Mike is calling for a discussion about the issue. He's not suggesting it be implemented in Bitcoin.

The fact is, Bitcoin's design fundamentally makes redlisting possible. No changes in Bitcoin are needed to start redlisting coins. Anyone can do it. All that is needed is a server (or a p2p network) that stores a list of transactions that are redlisted and allows people to make queries to the database.

This can be done right now. The biggest obstacle for redlisting currently is the difficulty in convincing people to care about the fact that you're redlisting coins. A government has a way to make people care about it. It's almost guaranteed that some government will try it.

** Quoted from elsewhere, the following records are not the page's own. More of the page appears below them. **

-- ==== Sys2Proof/Decode.lean ====
section
/-! DEFINITION. The decoder: opcode extractor, format classifier, field shifter, field range check, diagnostic,
dispatch (30_encoding.md R70 to R89), and after it the encoder of R77. -/

namespace Sys2Proof

/-- `w[hi:lo]` of 00_scope.md R8. -/
def bits (w : Word) (hi lo : Nat) : Nat := (w.toNat >>> lo) &&& (2 ^ (hi - lo + 1) - 1)

/-- The opcode extractor (R72). -/
def opcodeOf (w : Word) : Nat := bits w 31 26

/-- The format classifier (R73): a function of the opcode alone; none is UnsupportedOpcode. -/
def classify (opcode : Nat) : Option Format :=
  if opcode = 0x00 then some .r
  else if opcode = 0x02 then some .j
  else if opcode = 0x04 then some .i
  else if opcode = 0x23 then some .i
  else if opcode = 0x2B then some .i
  else none

/-- The field shifter (R74 to R76). -/
def extract (fmt : Format) (w : Word) : RawFields :=
  match fmt with
  | .r => .r (bits w 25 21) (bits w 20 16) (bits w 15 11) (bits w 10 6) (bits w 5 0)
  | .i => .i (bits w 25 21) (bits w 20 16) (bits w 15 0)
  | .j => .j (bits w 25 0)

/-- One register-index field re-validated to [0,31] (R78). -/
def checkReg (field : FieldName) (value : Nat) : Except Error Reg :=
  if h : value < 32 then .ok ⟨value, h⟩ else .error (.fieldRange field value)

/-- The field range check (R78), on the register fields of the format in the order rs, rt, rd. -/
def checkFields (raw : RawFields) : Except Error Fields :=
  match raw with
  | .r rs rt rd shamt funct =>
    match checkReg .rs rs, checkReg .rt rt, checkReg .rd rd with
    | .ok rs, .ok rt, .ok rd => .ok (.r rs rt rd (BitVec.ofNat 5 shamt) (BitVec.ofNat 6 funct))
    | .error e, _, _ => .error e
    | .ok _, .error e, _ => .error e
    | .ok _, .ok _, .error e => .error e
  | .i rs rt imm =>
    match checkReg .rs rs, checkReg .rt rt with
    | .ok rs, .ok rt => .ok (.i rs rt (BitVec.ofNat 16 imm))
    | .error e, _ => .error e
    | .ok _, .error e => .error e
  | .j addr26 => .ok (.j (BitVec.ofNat 26 addr26))

/-- What the decoder emits after extraction and before dispatch (R88). -/
def diagnostics (f : Fields) : List Event :=
  match f with
  | .r rs rt rd shamt funct => [.diag .r, .fields rs rt rd shamt funct]
  | .i _ _ _ => [.diag .i]
  | .j _ => [.diag .j]

/-- The outcome of a decode: an instruction, or the error that rejects the word by name. -/
inductive DecodeResult where
  | instr (i : Instr)
  | reject (e : Error)
deriving DecidableEq, Repr

/-- The R-format rows of the dispatch table (R80), by funct; none is UnsupportedFunct. -/
def dispatchR (aluExt : Bool) (rs rt rd : Reg) (shamt : Shamt) (funct : Nat) : Option Instr :=
  if funct = 0x20 then some (.add rd rs rt shamt)
  else if funct = 0x0C then some (.syscall rs rt rd shamt)
  else if !aluExt then none
  else if funct = 0x22 then some (.sub rd rs rt shamt)
  else if funct = 0x24 then some (.and rd rs rt shamt)
  else if funct = 0x25 then some (.or rd rs rt shamt)
  else if funct = 0x26 then some (.xor rd rs rt shamt)
  else if funct = 0x00 then some (.sll rd rt shamt rs)
  else if funct = 0x02 then some (.srl rd rt shamt rs)
  else none

/-- The I-format rows of the dispatch table (R80), by opcode. -/
def dispatchI (opcode : Nat) (rs rt : Reg) (imm : Imm) : Option Instr :=
  if opcode = 0x23 then some (.lw rt rs imm)
  else if opcode = 0x2B then some (.sw rt rs imm)
  else if opcode = 0x04 then some (.beq rs rt imm)
  else none

/-- The dispatch table (R80): format plus opcode or funct selects one handler, or the word is rejected. The
last-but-one case is never reached, since the classifier gives format I to the three opcodes of `dispatchI` only. -/
def dispatch (aluExt : Bool) (w : Word) (f : Fields) : DecodeResult :=
  match f with
  | .r rs rt rd shamt funct =>
    match dispatchR aluExt rs rt rd shamt funct.toNat with
    | some i => .instr i
    | none => .reject (.unsupportedFunct funct.toNat w)
  | .i rs rt imm =>
    match dispatchI (opcodeOf w) rs rt imm with
    | some i => .instr i
    | none => .reject (.unsupportedOpcode (opcodeOf w) w)
  | .j addr26 => .instr (.j addr26)

/-- A decoded word: the events the decoder emitted, and the handler or the error. -/
structure Decoded where
  events : List Event
  result : DecodeResult
deriving DecidableEq, Repr

/-- The decode pipeline (R70), total on words (R89) and a function of the word and ALU_EXT only. -/
def decode (aluExt : Bool) (w : Word) : Decoded :=
  match classify (opcodeOf w) with
  | none => ⟨[], .reject (.unsupportedOpcode (opcodeOf w) w)⟩
  | some fmt =>
    match checkFields (extract fmt w) with
    | .error e => ⟨[], .reject e⟩
    | .ok f => ⟨diagnostics f, dispatch aluExt w f⟩

/-- The decoder's instruction, if it gives one. -/
def DecodeResult.instr? : DecodeResult → Option Instr
  | .instr i => some i
  | .reject _ => none

/-- The instruction the decoder reads from a table row's word. Every instruction is one 32-bit word (R71, R85), so a
row's word is the value of one input line; bits above `nbits` are 0. ALU_EXT is true, its reference value (log 3). -/
def decodeTableWord (nbits w : Nat) : Option Instr :=
  (decode true (BitVec.ofNat 32 (w % 2 ^ nbits))).result.instr?

/-! The encoder: the field equations of R77 read right to left. -/

/-- R-format: `opcode<<26 | rs<<21 | rt<<16 | rd<<11 | shamt<<6 | funct`. -/
def packR (opcode : Nat) (rs rt rd : Reg) (shamt : Shamt) (funct : Nat) : Word :=
  BitVec.ofNat 32 (opcode <<< 26 ||| rs.val <<< 21 ||| rt.val <<< 16 ||| rd.val <<< 11 ||| shamt.toNat <<< 6 ||| funct)

/-- I-format: `opcode<<26 | rs<<21 | rt<<16 | imm`. -/
def packI (opcode : Nat) (rs rt : Reg) (imm : Imm) : Word :=
  BitVec.ofNat 32 (opcode <<< 26 ||| rs.val <<< 21 ||| rt.val <<< 16 ||| imm.toNat)

/-- J-format: `opcode<<26 | addr26`. -/
def packJ (opcode : Nat) (addr26 : Addr26) : Word :=
  BitVec.ofNat 32 (opcode <<< 26 ||| addr26.toNat)

/-- The word of an instruction, by the opcodes and functs of R80. -/
def encode : Instr → Word
  | .add rd rs rt shamt     => packR 0x00 rs rt rd shamt 0x20
  | .sub rd rs rt shamt     => packR 0x00 rs rt rd shamt 0x22
  | .and rd rs rt shamt     => packR 0x00 rs rt rd shamt 0x24
  | .or rd rs rt shamt      => packR 0x00 rs rt rd shamt 0x25
  | .xor rd rs rt shamt     => packR 0x00 rs rt rd shamt 0x26
  | .sll rd rt shamt rs     => packR 0x00 rs rt rd shamt 0x00
  | .srl rd rt shamt rs     => packR 0x00 rs rt rd shamt 0x02
  | .syscall rs rt rd shamt => packR 0x00 rs rt rd shamt 0x0C
  | .lw rt rs imm           => packI 0x23 rs rt imm
  | .sw rt rs imm           => packI 0x2B rs rt imm
  | .beq rs rt imm          => packI 0x04 rs rt imm
  | .j addr26               => packJ 0x02 addr26

/-! The assembler's notation (R86, R87) -/

/-- A number as a 16-bit immediate: two's complement, or unsigned for an offset under LS_OFFSET_EXT = Zero (R86). -/
def asmImm (ext : LsOffsetExt) (n : Int) : Option Imm :=
  match ext with
  | .sign => if -(2 ^ 15) ≤ n ∧ n < 2 ^ 15 then some (BitVec.ofInt 16 n) else none
  | .zero => if 0 ≤ n ∧ n < 2 ^ 16 then some (BitVec.ofInt 16 n) else none

/-- The fields an assembly form stands for, the ignored ones zero. A form whose operand does not fit its field, or whose
instruction the block does not have, assembles to nothing. -/
def assemble (cfg : Config) (a : Asm) : Option Instr :=
  let i : Option Instr :=
    match a with
    | .add rd rs rt    => some (.add rd rs rt 0)
    | .sub rd rs rt    => some (.sub rd rs rt 0)
    | .and rd rs rt    => some (.and rd rs rt 0)
    | .or rd rs rt     => some (.or rd rs rt 0)
    | .xor rd rs rt    => some (.xor rd rs rt 0)
    | .sll rd rt shamt => some (.sll rd rt shamt 0)
    | .srl rd rt shamt => some (.srl rd rt shamt 0)
    | .syscall         => some (.syscall 0 0 0 0)
    | .lw rt off rs    => (asmImm cfg.lsOffsetExt off).map (Instr.lw rt rs)
    | .sw rt off rs    => (asmImm cfg.lsOffsetExt off).map (Instr.sw rt rs)
    | .beq rs rt n     => (asmImm .sign n).map (Instr.beq rs rt)
    | .j target        =>
      if target % 4 = 0 ∧ target < 2 ^ 28 then some (.j (BitVec.ofNat 26 (target / 4))) else none
    | .nop             => some (.sll 0 0 0 0)
  i.filter (Instr.wf cfg.aluExt)

/-- `$0` to `$31` (R86). -/
def regNumbers : List String :=
  ["$0", "$1", "$2", "$3", "$4", "$5", "$6", "$7", "$8", "$9", "$10", "$11", "$12", "$13", "$14", "$15", "$16", "$17",
    "$18", "$19", "$20", "$21", "$22", "$23", "$24", "$25", "$26", "$27", "$28", "$29", "$30", "$31"]

/-- The conventional names of registers 0 to 31, accepted in assembly text only (10_state.md R33). -/
def regAliases : List String :=
  ["$zero", "$at", "$v0", "$v1", "$a0", "$a1", "$a2", "$a3", "$t0", "$t1", "$t2", "$t3", "$t4", "$t5", "$t6", "$t7",
    "$s0", "$s1", "$s2", "$s3", "$s4", "$s5", "$s6", "$s7", "$t8", "$t9", "$k0", "$k1", "$gp", "$sp", "$fp", "$ra"]

/-- The register a name stands for in assembly text (R33, R86). -/
def regByName (name : String) : Option Nat :=
  match regNumbers.findIdx? (· == name) with
  | some r => some r
  | none => regAliases.findIdx? (· == name)

end Sys2Proof
end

The only way to prevent this from happening is to get involved in politics and convince the decision makers to not do it. If this fails, the worst case scenario is that this is done in a way that makes use of bitcoin in the country involved very impractical.

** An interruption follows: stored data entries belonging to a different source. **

/-- Settles O51: the count is a computation, an opcode below 64 and the 26 bits under it make a word of that opcode,
and a step on a word that the classifier rejects is its line consumed and its error raised. -/
theorem illegalOpcodesAreReported : Obligations.IllegalOpcodesAreReported := by
  refine ⟨by decide, fun op x ho hx => opcodeOf_ofNat ho hx, fun s text rest w hh he hl hp h0 h2 h4 h23 h2B => ?_⟩
  have hc : classify (opcodeOf w) = none := (classify_eq_none_iff _).2 ⟨h0, h2, h4, h23, h2B⟩
  rw [step_of_word hh he hl hp, issue_of_classify_none _ hc]
  rfl

end Machine

end Sys2Proof

/-! ## Errors and the hex parser (60_exceptions.md R203, R204, R221) -/

namespace Sys2Proof.Machine

/-! ### A step that reports an error -/

/-- The output of `t` is that of `s` with events added, none of them an error. -/
def AddsNoErr (s t : State) : Prop := ∃ es, t.out = s.out ++ es ∧ ∀ e ∈ es, e.isErr = false

theorem addsNoErr_of_out_eq {s t : State} (h : t.out = s.out) : AddsNoErr s t := ⟨[], by simp [h], by simp⟩

theorem AddsNoErr.trans {s t u : State} (hst : AddsNoErr s t) (htu : AddsNoErr t u) : AddsNoErr s u := by
  obtain ⟨es, hes, hn⟩ := hst
  obtain ⟨fs, hfs, hm⟩ := htu
  exact ⟨es ++ fs, by rw [hfs, hes, List.append_assoc], List.forall_mem_append.2 ⟨hn, hm⟩⟩

theorem AddsNoErr.err_notMem {s t : State} {es : List Event} {e : Error} (h : AddsNoErr s t)
    (ho : t.out = s.out ++ es) : .err e ∉ es := by
  obtain ⟨fs, hfs, hn⟩ := h
  obtain rfl : fs = es := List.append_cancel_left (hfs.symm.trans ho)
  exact fun he => Bool.noConfusion (hn _ he)

/-- A handler that reports an error has changed neither MachineState nor the session's end (60_exceptions.md R203). -/
theorem Effect.unchanged_or_addsNoErr {i : Instr} {s t : State} (h : Effect i s t) :
    (t.machine = s.machine ∧ t.ended = s.ended) ∨ AddsNoErr s t := by
  cases h with
  | reported | malformed => exact .inl ⟨rfl, rfl⟩
  | output e he => exact .inr ⟨[e], rfl, by simpa using he⟩
  | register | readInt => exact .inr (addsNoErr_of_out_eq (by simp))
  | ended | store | control | exit => exact .inr (addsNoErr_of_out_eq rfl)

/-- The same of a whole turn of the read loop: the decoder's own events are no errors. -/
theorem Turn.unchanged_or_addsNoErr {s t : State} (h : Turn s t) :
    (t.machine = s.machine ∧ t.ended = s.ended) ∨ AddsNoErr s t := by
  cases h with
  | streamEnd => exact .inr (addsNoErr_of_out_eq rfl)
  | badLine | rejected => exact .inl ⟨rfl, rfl⟩
  | ran text rest w i t _ _ _ hx =>
    have hd : AddsNoErr s ((s.setInput rest).emit (decode s.cfg.aluExt w).events) :=
      ⟨_, rfl, decode_events_noErr s.cfg.aluExt w⟩
    exact (exec_effect hx).unchanged_or_addsNoErr.imp_right hd.trans

/-- Settles O33, by the inversion of `step`: a turn that changes MachineState or the session's end adds no error, and a
session that takes a step is running. -/
theorem failedStepLeavesMachineState : Obligations.FailedStepLeavesMachineState := by
  intro s t es e h ho he
  obtain ⟨hr, hturn⟩ := step_turn h
  obtain ⟨hh, hn⟩ := (stopReason_none_iff s).1 hr
  rcases hturn.unchanged_or_addsNoErr with ⟨hm, hend⟩ | hno
  · exact ⟨hm, hm ▸ hh, hend.trans hn⟩
  · exact absurd he (hno.err_notMem ho)

/-! ### Decode errors -/

/-- A running session whose next line is no word consumes the line and reports it. -/
theorem step_of_badLine {s : State} {text : List Char} {rest : Input} {info : InputFormatInfo}
    (hh : s.machine.halted = false) (he : s.ended = none) (hl : readLine s.input = .line text rest)
    (hp : parseHex text = .error info) : step s = raise (.inputFormat info) (s.setInput rest) := by
  simp only [step, fetch, (stopReason_none_iff s).2 ⟨hh, he⟩, hl, hp]

/-- A word that the decoder rejects is reported, after the decoder's own events. -/
theorem issue_of_reject {w : Word} {s : State} {es : List Event} {e : Error}
    (hd : decode s.cfg.aluExt w = ⟨es, .reject e⟩) : issue w s = raise e (s.emit es) := by
  simp only [issue, hd]

/-- Settles O30: the line that is no word, and the word that decode rejects, each end the turn in a `raise`. -/
theorem decodeErrorsAreReportedAndDiscarded : Obligations.DecodeErrorsAreReportedAndDiscarded := by
  intro s text rest hh he hl
  refine ⟨fun info hp => step_of_badLine hh he hl hp, fun w es e hp hd => ?_⟩
  rw [step_of_word hh he hl hp, issue_of_reject (s := s.setInput rest) hd]
  rfl

/-! ### Hex digits -/

/-- The hex digits are the characters `[0-9A-Fa-f]`. -/
theorem hexDigit?_isSome_iff (c : Char) :
    (hexDigit? c).isSome ↔ ('0' ≤ c ∧ c ≤ '9') ∨ ('a' ≤ c ∧ c ≤ 'f') ∨ ('A' ≤ c ∧ c ≤ 'F') := by
  have hle (a b : Char) : a ≤ b ↔ a.toNat ≤ b.toNat := Iff.rfl
  simp only [hle, Char.reduceToNat]
  unfold hexDigit?
  split_ifs <;> simp <;> omega

theorem hexDigit?_getD_lt (c : Char) : (hexDigit? c).getD 0 < 16 := by
  unfold hexDigit?
  split_ifs <;> simp <;> omega

/-! ### The value of a line of hex digits -/

theorem firstBad_eq_none_iff (position : Nat) (line : List Char) :
    firstBad position line = none ↔ ∀ c ∈ line, (hexDigit? c).isSome := by
  induction line generalizing position with
  | nil => simp [firstBad]
  | cons c cs ih => cases hc : hexDigit? c <;> simp [firstBad, hc, ih]

theorem hexValue_lt (line : List Char) : hexValue line < 16 ^ line.length := by
  induction line with
  | nil => simp [hexValue]
  | cons c cs ih =>
    calc hexValue (c :: cs) < (hexDigit? c).getD 0 * 16 ^ cs.length + 16 ^ cs.length := Nat.add_lt_add_left ih _
      _ = ((hexDigit? c).getD 0 + 1) * 16 ^ cs.length := by ring
      _ ≤ 16 * 16 ^ cs.length := Nat.mul_le_mul_right _ (hexDigit?_getD_lt c)
      _ = 16 ^ (c :: cs).length := by rw [List.length_cons, pow_succ']

/-- The positional value as a sum over the positions, the first digit the most significant. -/
theorem hexValue_eq_sum (line : List Char) :
    hexValue line = ((List.range line.length).map (fun k =>
      (hexDigit? (line.getD k '0')).getD 0 * 16 ^ (line.length - 1 - k))).sum := by
  induction line with
  | nil => rfl
  | cons c cs ih =>
    simp [hexValue, ih, List.range_succ_eq_map, Function.comp_def, Nat.sub_sub, Nat.add_comm 1]

/-- The parser accepts eight hex digits and nothing else, and gives their value without overflow. -/
theorem parseHex_eq_ok_iff (line : List Char) (w : Word) :
    parseHex line = .ok w ↔
      line.length = 8 ∧ (∀ c ∈ line, (hexDigit? c).isSome) ∧ u32 w = hexValue line := by
  unfold parseHex
  by_cases hlen : line.length = 8
  · have hv : hexValue line < 2 ^ 32 := by simpa [hlen] using hexValue_lt line
    have hw : BitVec.ofNat 32 (hexValue line) = w ↔ u32 w = hexValue line := by
      rw [← BitVec.toNat_inj, BitVec.toNat_ofNat, Nat.mod_eq_of_lt hv, eq_comm]
    rw [if_neg (not_not.2 hlen), ← firstBad_eq_none_iff 0]
    cases firstBad 0 line with
    | some bad => simp
    | none => simp [hlen, hw]
  · simp [hlen]

/-- Settles O41: the digit map is read off its definition, and the parser's value is the sum over the eight
positions. -/
theorem hexParserReadsEightDigits : Obligations.HexParserReadsEightDigits := by
  refine ⟨by decide, by decide, fun c d h => (hexDigit?_isSome_iff c).1 (by simp [h]), fun line w => ?_⟩
  rw [parseHex_eq_ok_iff]
  refine and_congr_right fun hlen => and_congr_right fun _ => ?_
  rw [hexValue_eq_sum, hlen]

end Sys2Proof.Machine

/-! ## Operands and targets (30_encoding.md section 4, 41_loadstore.md section 1, 42_control.md R152, R153) -/

namespace Sys2Proof.Machine

/-! ### The assembled operands as integers -/

theorem sext16_toInt (imm : Imm) : (sext16 imm).toInt = imm.toInt :=
  BitVec.toInt_signExtend_of_le (by decide)

theorem zext16_toNat (imm : Imm) : (zext16 imm).toNat = imm.toNat :=
  BitVec.toNat_setWidth_of_le (by decide)

theorem zext16_toInt (imm : Imm) : (zext16 imm).toInt = imm.toNat := by
  have := imm.isLt
  rw [BitVec.toInt_eq_toNat_of_lt (by rw [zext16_toNat]; omega), zext16_toNat]

theorem zext26_shiftLeft_toNat (addr26 : Addr26) : (zext26 addr26 <<< 2).toNat = 4 * addr26.toNat := by
  have := addr26.isLt
  rw [BitVec.toNat_shiftLeft, zext26, BitVec.toNat_setWidth_of_le (by decide), Nat.shiftLeft_eq]
  omega

theorem imm_toInt_bounds (imm : Imm) : -32768 ≤ imm.toInt ∧ imm.toInt ≤ 32767 :=
  ⟨BitVec.le_toInt imm, Int.le_of_lt_add_one (BitVec.toInt_lt (x := imm))⟩

theorem wrap32_s32 (w : Word) : wrap32 (s32 w) = w := BitVec.ofInt_toInt

theorem branchOffset_eq_wrap32 (imm : Imm) : branchOffset imm = wrap32 (4 * imm.toInt) := by
  calc branchOffset imm = sext16 imm * wrap32 4 := BitVec.shiftLeft_eq_mul_twoPow _ _
    _ = wrap32 imm.toInt * wrap32 4 := by rw [← sext16_toInt, wrap32_s32]
    _ = wrap32 (4 * imm.toInt) := by rw [← BitVec.ofInt_mul, mul_comm]

theorem branchOffset_toInt (imm : Imm) : (branchOffset imm).toInt = 4 * imm.toInt := by
  obtain ⟨hl, hu⟩ := imm_toInt_bounds imm
  rw [branchOffset_eq_wrap32, BitVec.toInt_ofInt_eq_self (by decide) (by omega) (by omega)]

/-- Below 0x8000 the sign bit is 0, and the two extensions agree (D4). -/
theorem lsOffset_sign_eq_zero {imm : Imm} (h : imm.toNat ≤ 0x7FFF) : lsOffset .sign imm = lsOffset .zero imm := by
  apply BitVec.eq_of_toInt_eq
  rw [lsOffset, lsOffset, sext16_toInt, zext16_toInt, BitVec.toInt_eq_toNat_of_lt (by omega)]

/-- Settles O6, each operand read as an integer. -/
theorem operandAssembly : Obligations.OperandAssembly := by
  intro imm addr26
  obtain ⟨hl, hu⟩ := imm_toInt_bounds imm
  have hb := branchOffset_toInt imm
  exact ⟨hb, by rw [s32, hb]; omega, by rw [s32, hb]; omega, sext16_toInt imm, zext16_toInt imm, lsOffset_sign_eq_zero,
    zext26_shiftLeft_toNat addr26⟩

/-! ### The effective address -/

/-- Settles O7: the extended offset is the signed or the unsigned immediate. -/
theorem effectiveAddressIsTheExactSum : Obligations.EffectiveAddressIsTheExactSum := by
  intro s rs imm
  unfold effectiveAddress
  cases s.cfg.lsOffsetExt with
  | sign => simp only [lsOffset, s32, sext16_toInt]
  | zero => simp only [lsOffset, s32, zext16_toInt]

theorem lsOffset_toInt_bounds (ext : LsOffsetExt) (imm : Imm) :
    -32768 ≤ s32 (lsOffset ext imm) ∧ s32 (lsOffset ext imm) < 65536 := by
  have := imm.isLt
  obtain ⟨hl, hu⟩ := imm_toInt_bounds imm
  cases ext with
  | sign => rw [lsOffset, s32, sext16_toInt]; omega
  | zero => rw [lsOffset, s32, zext16_toInt]; omega

/-- The 32-bit sum, read signed or unsigned, is the exact sum up to a multiple of 2^32. -/
theorem wrapped_add_eq (a b : Word) {w : Int} (hw : w = s32 (a + b) ∨ w = u32 (a + b)) :
    ∃ k : Int, w = s32 a + s32 b + 4294967296 * k ∧ -2147483648 ≤ w ∧ w < 4294967296 := by
  have hs : s32 (a + b) = (s32 a + s32 b).bmod 4294967296 := BitVec.toInt_add a b
  have hdvd := Int.bmod_emod (x := s32 a + s32 b) (m := 4294967296)
  have hu : (u32 (a + b) : Int) = s32 (a + b) ∨ (u32 (a + b) : Int) = s32 (a + b) + 4294967296 := by
    rcases Nat.lt_or_ge (2 * u32 (a + b)) (2 ^ 32) with h | h
    · exact .inl (BitVec.toInt_eq_toNat_of_lt h).symm
    · right
      rw [s32, BitVec.toInt_eq_toNat_cond, if_neg (Nat.not_lt.2 h)]
      simp
  have hl : -2147483648 ≤ s32 (a + b) := BitVec.le_toInt _
  have hlt : s32 (a + b) < 2147483648 := BitVec.toInt_lt
  have hn : (u32 (a + b) : Int) < 4294967296 := by exact_mod_cast (a + b).isLt
  refine ⟨(w - (s32 a + s32 b)) / 4294967296, ?_, ?_, ?_⟩ <;> omega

If you don't like this scenario. Here's what to do:
  • Keep an eye on the political scene in your country to make sure you don't miss movements towards this scenario
  • If you see any, do what you can to oppose them
  • Think up technical ways to combat usefulness of redlisting
  • Stop trying to silence people calling for discussion. That will make the problem worse.

+ 1

Why are those who claim to be protecting free markets so passionate about shutting down the experimentation of other parties? What is the problem with private companies compiling publicly available information and voluntary contracts? Again, this doesn't involve any change to the bitcoin code whatosever. The witch-hunt mentality seems more consistent with totalitarian tendencies than free markets.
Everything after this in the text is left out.